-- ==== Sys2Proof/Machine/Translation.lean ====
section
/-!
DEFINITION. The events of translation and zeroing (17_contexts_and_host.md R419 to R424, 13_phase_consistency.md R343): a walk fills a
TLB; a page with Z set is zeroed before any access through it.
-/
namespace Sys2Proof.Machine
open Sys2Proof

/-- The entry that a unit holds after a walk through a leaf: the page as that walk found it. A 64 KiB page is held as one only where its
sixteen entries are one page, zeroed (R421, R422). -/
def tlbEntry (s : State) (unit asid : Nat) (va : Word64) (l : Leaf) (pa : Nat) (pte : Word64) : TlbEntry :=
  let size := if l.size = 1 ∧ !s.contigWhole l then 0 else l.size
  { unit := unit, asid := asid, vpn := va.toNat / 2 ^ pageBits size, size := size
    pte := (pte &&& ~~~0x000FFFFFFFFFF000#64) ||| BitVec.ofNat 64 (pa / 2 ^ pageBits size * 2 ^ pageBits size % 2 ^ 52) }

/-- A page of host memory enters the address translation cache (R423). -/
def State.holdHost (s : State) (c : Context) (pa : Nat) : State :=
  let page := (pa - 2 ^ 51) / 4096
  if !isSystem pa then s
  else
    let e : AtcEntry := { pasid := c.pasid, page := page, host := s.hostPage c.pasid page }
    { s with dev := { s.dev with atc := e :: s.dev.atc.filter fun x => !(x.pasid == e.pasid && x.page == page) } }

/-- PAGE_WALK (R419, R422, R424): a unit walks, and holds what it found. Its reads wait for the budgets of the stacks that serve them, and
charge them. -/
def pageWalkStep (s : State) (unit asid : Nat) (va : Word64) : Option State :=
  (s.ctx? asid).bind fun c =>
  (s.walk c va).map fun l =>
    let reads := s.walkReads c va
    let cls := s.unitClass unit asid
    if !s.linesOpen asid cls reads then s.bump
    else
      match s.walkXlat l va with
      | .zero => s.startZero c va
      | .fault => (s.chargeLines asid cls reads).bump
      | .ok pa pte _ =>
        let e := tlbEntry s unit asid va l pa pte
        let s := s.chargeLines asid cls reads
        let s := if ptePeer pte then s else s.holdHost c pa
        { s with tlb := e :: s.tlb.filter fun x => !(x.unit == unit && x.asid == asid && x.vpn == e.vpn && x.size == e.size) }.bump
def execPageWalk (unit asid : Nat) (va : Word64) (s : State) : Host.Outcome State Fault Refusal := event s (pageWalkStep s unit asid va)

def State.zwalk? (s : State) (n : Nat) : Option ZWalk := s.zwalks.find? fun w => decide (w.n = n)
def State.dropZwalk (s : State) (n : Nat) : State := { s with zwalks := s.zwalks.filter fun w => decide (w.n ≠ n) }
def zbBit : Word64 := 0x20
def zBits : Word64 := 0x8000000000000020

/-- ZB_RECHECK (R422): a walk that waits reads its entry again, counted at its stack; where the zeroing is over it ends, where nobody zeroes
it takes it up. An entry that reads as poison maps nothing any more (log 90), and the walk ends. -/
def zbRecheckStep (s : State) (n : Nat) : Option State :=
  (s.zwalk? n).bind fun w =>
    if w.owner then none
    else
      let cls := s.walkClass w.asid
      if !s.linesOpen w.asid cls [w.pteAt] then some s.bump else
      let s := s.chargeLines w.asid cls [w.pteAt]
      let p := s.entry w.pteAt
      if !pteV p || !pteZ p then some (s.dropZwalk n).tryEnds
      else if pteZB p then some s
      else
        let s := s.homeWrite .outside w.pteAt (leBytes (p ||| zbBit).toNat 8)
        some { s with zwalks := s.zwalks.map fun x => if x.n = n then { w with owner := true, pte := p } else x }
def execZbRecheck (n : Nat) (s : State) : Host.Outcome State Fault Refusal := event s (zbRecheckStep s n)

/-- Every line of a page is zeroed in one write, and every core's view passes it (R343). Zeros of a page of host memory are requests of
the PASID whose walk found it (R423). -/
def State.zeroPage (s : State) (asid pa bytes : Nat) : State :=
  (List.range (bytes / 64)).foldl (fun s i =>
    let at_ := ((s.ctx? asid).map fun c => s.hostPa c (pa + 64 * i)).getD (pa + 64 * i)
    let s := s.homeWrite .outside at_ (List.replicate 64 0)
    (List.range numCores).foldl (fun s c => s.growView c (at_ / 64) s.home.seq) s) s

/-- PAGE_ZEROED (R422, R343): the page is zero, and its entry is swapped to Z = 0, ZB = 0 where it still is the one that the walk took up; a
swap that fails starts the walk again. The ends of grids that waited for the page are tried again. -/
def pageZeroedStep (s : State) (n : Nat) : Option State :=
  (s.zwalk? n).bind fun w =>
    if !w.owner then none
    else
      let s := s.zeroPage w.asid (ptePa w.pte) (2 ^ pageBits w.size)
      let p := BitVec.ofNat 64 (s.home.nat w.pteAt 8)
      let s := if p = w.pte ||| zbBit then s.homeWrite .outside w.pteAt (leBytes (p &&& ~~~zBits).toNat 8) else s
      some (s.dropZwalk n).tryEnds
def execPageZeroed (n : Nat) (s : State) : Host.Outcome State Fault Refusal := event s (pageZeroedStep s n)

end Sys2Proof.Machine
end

--

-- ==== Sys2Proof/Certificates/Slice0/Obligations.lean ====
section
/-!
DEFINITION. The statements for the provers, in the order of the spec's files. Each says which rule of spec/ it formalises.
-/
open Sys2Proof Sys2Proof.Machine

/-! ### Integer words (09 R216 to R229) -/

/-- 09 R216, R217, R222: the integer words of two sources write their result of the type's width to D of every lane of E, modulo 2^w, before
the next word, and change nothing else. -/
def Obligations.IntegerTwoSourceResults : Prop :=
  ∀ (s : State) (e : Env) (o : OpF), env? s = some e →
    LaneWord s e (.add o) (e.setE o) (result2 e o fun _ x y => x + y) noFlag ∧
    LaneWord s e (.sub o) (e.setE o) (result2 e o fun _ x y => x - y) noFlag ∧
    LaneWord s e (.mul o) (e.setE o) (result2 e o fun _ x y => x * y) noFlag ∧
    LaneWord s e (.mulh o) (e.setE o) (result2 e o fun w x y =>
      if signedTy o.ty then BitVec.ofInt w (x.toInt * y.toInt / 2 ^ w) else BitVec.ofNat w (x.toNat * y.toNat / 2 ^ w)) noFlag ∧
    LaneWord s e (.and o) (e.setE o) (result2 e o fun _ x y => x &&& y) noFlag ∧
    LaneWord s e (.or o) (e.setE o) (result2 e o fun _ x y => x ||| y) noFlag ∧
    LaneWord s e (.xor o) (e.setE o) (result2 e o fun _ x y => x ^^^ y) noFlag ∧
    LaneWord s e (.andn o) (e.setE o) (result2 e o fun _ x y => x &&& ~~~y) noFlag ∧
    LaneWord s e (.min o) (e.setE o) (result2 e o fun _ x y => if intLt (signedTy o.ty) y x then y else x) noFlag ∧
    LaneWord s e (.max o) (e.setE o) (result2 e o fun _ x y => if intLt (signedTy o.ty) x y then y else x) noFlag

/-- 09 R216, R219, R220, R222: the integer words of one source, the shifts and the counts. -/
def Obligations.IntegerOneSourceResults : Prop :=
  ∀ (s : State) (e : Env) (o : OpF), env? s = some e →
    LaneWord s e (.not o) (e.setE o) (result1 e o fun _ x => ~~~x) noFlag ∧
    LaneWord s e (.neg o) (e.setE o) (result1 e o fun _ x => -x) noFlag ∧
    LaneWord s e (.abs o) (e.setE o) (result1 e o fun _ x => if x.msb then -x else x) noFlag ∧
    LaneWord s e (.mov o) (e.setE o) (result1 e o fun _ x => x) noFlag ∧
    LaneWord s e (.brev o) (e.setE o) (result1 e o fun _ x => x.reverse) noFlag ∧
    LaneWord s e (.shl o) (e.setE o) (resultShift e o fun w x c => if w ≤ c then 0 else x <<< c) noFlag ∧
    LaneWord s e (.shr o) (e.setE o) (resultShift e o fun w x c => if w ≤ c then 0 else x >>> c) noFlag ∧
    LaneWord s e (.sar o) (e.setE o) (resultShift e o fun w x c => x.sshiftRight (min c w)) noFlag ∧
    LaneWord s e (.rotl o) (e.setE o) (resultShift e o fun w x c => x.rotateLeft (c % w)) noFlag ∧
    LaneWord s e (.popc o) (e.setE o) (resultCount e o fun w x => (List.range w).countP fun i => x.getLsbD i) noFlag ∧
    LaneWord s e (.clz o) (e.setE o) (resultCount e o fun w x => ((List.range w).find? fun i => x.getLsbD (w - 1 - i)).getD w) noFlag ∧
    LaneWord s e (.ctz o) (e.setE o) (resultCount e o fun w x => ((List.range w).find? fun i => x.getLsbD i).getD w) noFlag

__WHAT YOU ARE ASKED TO DO__:
In the listing above, find each line with "memory" and copy it.

__SOLUTION TO THE PROBLEM__:
/-- A page of host memory enters the address translation cache (R423). -/
/-- Every line of a page is zeroed in one write, and every core's view passes it (R343). Zeros of a page of host memory are requests of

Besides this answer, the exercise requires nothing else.